José Geraldo de Freitas Drumond
Membro da Internacional Academy of Legal Medicina e da Academia Mineira de Medicina
“Medical Ethics”, considerada obra fundadora da deontologia médica, foi redigida por Thomas Percival, no ano de 1792, com a finalidade de servir como regulamento para um hospital da Inglaterra - o Manchester Royal Infirmary-, tendo sido publicada em 1803.
Percival fora chamado a intervir numa disputa entre médicos, cirurgiões, dietistas e farmacêuticos quanto à definição de suas atribuições e responsabilidades no tratamento de pacientes internados com febre tifoide, em Manchester, na Inglaterra.
Encontrando-se afastado da profissão por motivo de uma deformidade física, havia se destacado em Manchester como clínico, administrador hospitalar, sanitarista e fundador de um colégio profissional que agrupava médicos, cirurgiões e farmacêuticos, considerados rivais até então.
Sua obra de inestimável valor histórico, filosófico e político, contribuiu sobremaneira para a consolidação da profissionalização médica, balizando suas relações com outras profissões da saúde, além de reafirmar as responsabilidades do médico perante a sociedade, no exato momento em que a ciência e a tecnologia iniciavam a sua entronização (que mais tarde se revelaria definitiva) na Medicina, no começo do século 19.
Coube a Percival o mérito de promover a transição da hegemônica tradição hipocrática para uma ética menos doutrinária e mais normativa, ainda que preservando os fundamentos doutrinários daquela, como a exortação às virtudes, acrescentando a prescrição de direitos e obrigações profissionais.
O seu livro, sistematizado em quatro capítulos, trata da conduta profissional nos hospitais, da prática privada e da relação com os farmacêuticos, além das obrigações legais. Nele se encontram as quatro dimensões canônicas da deontologia médica: o papel do profissional, a relação terapêutica, a relação entre colegas e a relação com o Estado.
Nele são descritos critérios de moralidade, baseados na teoria da virtude.
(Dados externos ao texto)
-- ==== Sys2Proof/Decode.lean ====
section
/-! DEFINITION. The decoder, total on any bytes, and after it the encoder, both from spec/30_encoding.md
(R100 to R111, R118) and the operand codes of spec/10_state.md (R39, R48, R49). The decoder works by the
fields x, y, z, p, q of R101; the encoder writes each instruction's bits as its rule spells them. -/

namespace Sys2Proof

-- Byte order and fields

/-- `hi:lo` (R10): a 16-bit value from its two bytes. -/
def wordOf (hi lo : Byte) : Word := hi ++ lo

/-- Bits 15..8 of a 16-bit value (R9). -/
def hiByte (w : Word) : Byte := w.extractLsb' 8 8

/-- Bits 7..0 of a 16-bit value (R9). -/
def loByte (w : Word) : Byte := w.extractLsb' 0 8

/-- Field x = o[7:6] (R101). -/
def fieldX (o : Byte) : Nat := (o.extractLsb' 6 2).toNat
/-- Field y = o[5:3] (R101). -/
def fieldY (o : Byte) : BitVec 3 := o.extractLsb' 3 3
/-- Field z = o[2:0] (R101). -/
def fieldZ (o : Byte) : BitVec 3 := o.extractLsb' 0 3
/-- Field p = o[5:4] (R101). -/
def fieldP (o : Byte) : BitVec 2 := o.extractLsb' 4 2
/-- Field q = o[3] (R101). -/
def fieldQ (o : Byte) : Bool := o.getLsbD 3

-- Operand codes

/-- The register a 3-bit code names; code 6 is memory, not a register (R48). -/
def R8.ofCode (k : BitVec 3) : Option R8 :=
  match k.toNat with
  | 0 => some .b | 1 => some .c | 2 => some .d | 3 => some .e
  | 4 => some .h | 5 => some .l | 6 => none | _ => some .a

/-- The pair a 2-bit `rp` code names (R49). -/
def Rp.ofCode (k : BitVec 2) : Rp :=
  match k.toNat with | 0 => .bc | 1 => .de | 2 => .hl | _ => .sp

/-- The pair a 2-bit `rp2` code names (R49). -/
def Rp2.ofCode (k : BitVec 2) : Rp2 :=
  match k.toNat with | 0 => .bc | 1 => .de | 2 => .hl | _ => .af

/-- The pair a 2-bit `pp` code names (R49). -/
def Pp.ofCode (k : BitVec 2) : Pp :=
  match k.toNat with | 0 => .bc | 1 => .de | 2 => .xy | _ => .sp

/-- The condition a 3-bit code names (R39). -/
def Cond.ofCode (k : BitVec 3) : Cond :=
  match k.toNat with
  | 0 => .nz | 1 => .z | 2 => .nc | 3 => .c | 4 => .po | 5 => .pe | 6 => .p | _ => .m

/-- The rotate or shift a 3-bit code names (R102). -/
def RotOp.ofCode (k : BitVec 3) : RotOp :=
  match k.toNat with
  | 0 => .rlc | 1 => .rrc | 2 => .rl | 3 => .rr | 4 => .sla | 5 => .sra | 6 => .sll | _ => .srl

/-- The ALU operation a 3-bit code names (R102). -/
def AluOp.ofCode (k : BitVec 3) : AluOp :=
  match k.toNat with
  | 0 => .add | 1 => .adc | 2 => .sub | 3 => .sbc | 4 => .and | 5 => .xor | 6 => .or | _ => .cp

-- The instruction of an operation code and an operand form (the tables' rows that share a format)

/-- ALU operation on a register (R420 to R427). -/
def aluR : AluOp → R8 → Instr
  | .add, r => .addAR r | .adc, r => .adcAR r | .sub, r => .subR r | .sbc, r => .sbcAR r | .and, r => .andR r
  | .xor, r => .xorR r | .or, r => .orR r | .cp, r => .cpR r
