-- ==== Sys2Proof/Machine/Jump.lean ====
section
/-! DEFINITION. Jumps, calls and returns (spec/48_jump_call_return.md R600 to R613).
One definition per instruction, on the state after the fetch. -/

namespace Sys2Proof.Machine

/-- JP nn (R600). -/
def execJpNn (nn : Word) (s : State) : Res := (s.jump nn).done 10

/-- JP cc,nn (R601). -/
def execJpCcNn (cc : Cond) (nn : Word) (s : State) : Res :=
  (if s.cpu.flags.cond cc then s.jump nn else s).done 10

/-- JR e (R602). -/
def execJr (e : Byte) (s : State) : Res := (s.jumpRel e).done 12

/-- JR cc,e (R603). -/
def execJrCc (cc : Cond) (e : Byte) (s : State) : Res :=
  if s.cpu.flags.cond cc then (s.jumpRel e).done 12 else s.done 7

/-- JP (HL) (R604). -/
def execJpHl (s : State) : Res := (s.jump s.cpu.hl).done 4

/-- JP (xy) (R605). -/
def execJpXy (x : Xy) (s : State) : Res := (s.jump (s.cpu.xy x)).done 8

/-- DJNZ e (R606). -/
def execDjnz (e : Byte) (s : State) : Res :=
  let s := s.onCpu fun u => { u with b := u.b - 1 }
  if s.cpu.b = 0 then s.done 8 else (s.jumpRel e).done 13

/-- CALL nn (R607). -/
def execCallNn (nn : Word) (s : State) : Res := (s.call nn).done 17

/-- CALL cc,nn (R608). -/
def execCallCcNn (cc : Cond) (nn : Word) (s : State) : Res :=
  if s.cpu.flags.cond cc then (s.call nn).done 17 else s.done 10

/-- RET (R609). -/
def execRet (s : State) : Res := s.popPc.done 10

/-- RET cc (R610). -/
def execRetCc (cc : Cond) (s : State) : Res := if s.cpu.flags.cond cc then s.popPc.done 11 else s.done 5

/-- RETI (R611). -/
def execReti (s : State) : Res := s.returnFromInterrupt.done 14

/-- RETN (R612). -/
def execRetn (s : State) : Res := s.returnFromInterrupt.done 14

/-- RST p (R613). -/
def execRstP (p : BitVec 3) (s : State) : Res := (s.call (p.setWidth 16 <<< 3)).done 11

end Sys2Proof.Machine
end

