-- ==== Sys2Proof/Certificates/Slice0/Obligations.lean ====
section
/-! DEFINITION. The statements for the provers. The words they share stand first: what running an instruction does
(`Claims.Runs`), operands by name, and the fetch. -/

namespace Sys2Proof.Claims

open Sys2Proof.Machine

/-- How the host serves the next memory access (log entry 5). -/
def reaction (s : State) : MemReaction := s.memHost.headD {}

/-- The host's reactions left after accesses made in this order: each one to memory uses one up. -/
def hostAfter (host : List MemReaction) (accesses : List BusAccess) : List MemReaction :=
  match accesses with
  | [] => host
  | .memRead _ _ :: later => hostAfter host.tail later
  | .memWrite _ _ :: later => hostAfter host.tail later
  | .portRead _ _ :: later => hostAfter host later
  | .portWrite _ _ :: later => hostAfter host later
  | .trapHook _ _ _ :: later => hostAfter host later

/-- What a byte holds after the host has stored these bytes: the last one stored there, or the old one. -/
def afterStores (stores : List (Word × Byte)) (a : Word) (old : Byte) : Byte :=
  stores.foldl (fun v x => if x.1 = a then x.2 else v) old

/-- What a byte of memory holds after accesses made in this order, each served by the host's next reaction: a write
stores its byte, a read nothing, unless the reaction says otherwise. -/
def cellAfter (host : List MemReaction) (accesses : List BusAccess) (a : Word) (old : Byte) : Byte :=
  match accesses with
  | [] => old
  | .memRead _ _ :: later => cellAfter host.tail later a (afterStores ((host.headD {}).stores.getD []) a old)
  | .memWrite b v :: later => cellAfter host.tail later a (afterStores ((host.headD {}).stores.getD [(b, v)]) a old)
  | .portRead _ _ :: later => cellAfter host later a old
  | .portWrite _ _ :: later => cellAfter host later a old
  | .trapHook _ _ _ :: later => cellAfter host later a old

/-- The same for plain memory: the last byte stored there, or the old one. -/
def plainAfter (accesses : List BusAccess) (a : Word) (old : Byte) : Byte :=
  accesses.foldl (fun v x =>
    match x with
    | .memWrite b w => if b = a then w else v
    | .memRead _ _ | .portRead _ _ | .portWrite _ _ | .trapHook _ _ _ => v) old

/-- What a byte of memory holds after accesses made from `s` on. -/
def holdsAfter (s : State) (accesses : List BusAccess) (a : Word) : Byte :=
  cellAfter s.memHost accesses a (s.byteAt a)

/-- The byte the host answers to a read made after these accesses: its reaction's, or what memory holds by then. -/
def answerAfter (s : State) (accesses : List BusAccess) (a : Word) : Byte :=
  ((hostAfter s.memHost accesses).headD {}).answer.getD (holdsAfter s accesses a)

/-- The byte the host answers to the next access when it is a read of `a`; for plain memory, the byte there. -/
def answer (s : State) (a : Word) : Byte := answerAfter s [] a

/-- What no completing instruction changes, but for the illegal rows and the fallback. -/
def Keeps (s t : State) : Prop :=
  t.faultMark = s.faultMark ∧ t.refusedMark = s.refusedMark ∧ t.params = s.params ∧ t.calls = s.calls ∧
    t.hook = s.hook ∧ t.start = s.start ∧ t.chain = s.chain ∧ t.pending = s.pending

/-- `exec i s` answers a next state with the processor record `cpu`, after exactly the `accesses` in this order,
at `cost` cycles, with `draws` and `portIn` as given. Memory holds, at every address, what the accesses left there:
for plain memory, with no `memWrite` among them, every byte is as before. Nothing else has changed. -/
def RunsTo (i : Instr) (s : State) (cpu : Cpu) (accesses : List BusAccess) (cost : Nat)
    (draws : Nat) (portIn : List Byte) : Prop :=
  ∃ t, exec i s = .next t ∧ t.cpu = cpu ∧ t.bus = accesses.reverse ++ s.bus ∧ t.delta = s.delta + cost ∧
    (∀ a, t.byteAt a = holdsAfter s accesses a) ∧
    (s.memHost = [] → ∀ a, t.byteAt a = plainAfter accesses a (s.byteAt a)) ∧
    t.memHost = hostAfter s.memHost accesses ∧ t.draws = draws ∧ t.portIn = portIn ∧ Keeps s t

/-- The same for an instruction that draws no free value and reads no port. -/
def Runs (i : Instr) (s : State) (cpu : Cpu) (accesses : List BusAccess) (cost : Nat) : Prop :=
  RunsTo i s cpu accesses cost s.draws s.portIn

/-- The next access as a read of `a`, with the host's answer. -/
def rd (s : State) (a : Word) : BusAccess := .memRead a (answer s a)

/-- A read of `a` made after these accesses, with the host's answer. -/
def rdAfter (s : State) (accesses : List BusAccess) (a : Word) : BusAccess := .memRead a (answerAfter s accesses a)

/-- The two reads of a 16-bit value, low byte first (R73). -/
def rd16 (s : State) (a : Word) : List BusAccess := [rd s a, rdAfter s [rd s a] (a + 1)]

/-- The 16-bit value that two reads from `a` on are answered, low byte first (R73). -/
def wordAt (s : State) (a : Word) : Word := wordOf (answerAfter s [rd s a] (a + 1)) (answer s a)

/-- The two writes of a 16-bit value, low byte first (R73). -/
def wr16 (a v : Word) : List BusAccess := [.memWrite a (loByte v), .memWrite (a + 1) (hiByte v)]

/-- The two writes of a push from a stack pointer, high byte first (R75). -/
def pushes (sp v : Word) : List BusAccess := [.memWrite (sp - 1) (hiByte v), .memWrite (sp - 2) (loByte v)]

/-- A register with its new value, spelt out. -/
def withR8 (u : Cpu) (r : R8) (v : Byte) : Cpu :=
  match r with
  | .a => { u with a := v } | .b => { u with b := v } | .c => { u with c := v } | .d => { u with d := v }
  | .e => { u with e := v } | .h => { u with h := v } | .l => { u with l := v }

/-- An index register with a new high byte. -/
def withXyHigh (u : Cpu) (x : Xy) (v : Byte) : Cpu :=
  match x with
  | .ix => { u with ix := wordOf v (loByte u.ix) } | .iy => { u with iy := wordOf v (loByte u.iy) }

/-- An index register with a new low byte. -/
def withXyLow (u : Cpu) (x : Xy) (v : Byte) : Cpu :=
  match x with
  | .ix => { u with ix := wordOf (hiByte u.ix) v } | .iy => { u with iy := wordOf (hiByte u.iy) v }

/-- An index register with a new value. -/
def withXy (u : Cpu) (x : Xy) (v : Word) : Cpu :=
  match x with
  | .ix => { u with ix := v } | .iy => { u with iy := v }

/-- A pair with a new value. -/
def withRp (u : Cpu) (p : Rp) (v : Word) : Cpu :=
  match p with
  | .bc => { u with b := hiByte v, c := loByte v } | .de => { u with d := hiByte v, e := loByte v }
  | .hl => { u with h := hiByte v, l := loByte v } | .sp => { u with sp := v }

/-- A stack pair with a new value. -/
def withRp2 (u : Cpu) (p : Rp2) (v : Word) : Cpu :=
  match p with
  | .bc => { u with b := hiByte v, c := loByte v } | .de => { u with d := hiByte v, e := loByte v }
  | .hl => { u with h := hiByte v, l := loByte v } | .af => { u with a := hiByte v, f := loByte v }

/-- A and F with new values. -/
def withAf (u : Cpu) (r : Byte × Flags) : Cpu := { u with a := r.1, f := r.2.toByte }

/-- F with new flags. -/
def withF (u : Cpu) (g : Flags) : Cpu := { u with f := g.toByte }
A figura do médico surge como a de um “gentleman”, como determinava o padrão cultural britânico, prescrevendo o paternalismo médico-paciente e o “esprit de corps”.
Mas é no caráter normativo - portanto, deontológico - que Percival se esmerou em unificar a prática médica, mirando no profissionalismo médico e no benefício do paciente o seu maior e real objetivo, como bem acentuou: “O bem do paciente é o único objetivo da Medicina”.
Percival definiu, de fato, as funções e as áreas de competência de médicos, cirurgiões e farmacêuticos e os seus respectivos relacionamentos naquilo que fosse de domínio comum no cuidado prestado ao paciente. Nos Estados Unidos da América, o código de ética médica foi institucionalizado pela Associação Médica Americana, no ano de 1847, com a finalidade de regulamentar o exercício profissional e o ensino da Medicina. À época, o país que assistia à proliferação de uma medicina marginal e de diversas seitas curativas, que participavam de um movimento social denominado “Popular Health Movement”, proclamador do slogan “cada homem é o seu próprio doutor”.
O resultado era uma insuportável “concorrência” de homeopatas, quiropráticos e inúmeros curadores, o que demandava uma ação imediata de regulamentação.
Depois de criada, no ano de 1948, a Associação Médica Mundial proclamou o Código Internacional de Ética Médica, que se tornou um documento de referência por reunir os princípios mais importantes de ética, superando normas de etiqueta, com o estabelecimento de um eixo moral baseado na chamada “regra de ouro”: “Faça ao outro aquilo que gostaria que lhe fosse feito”.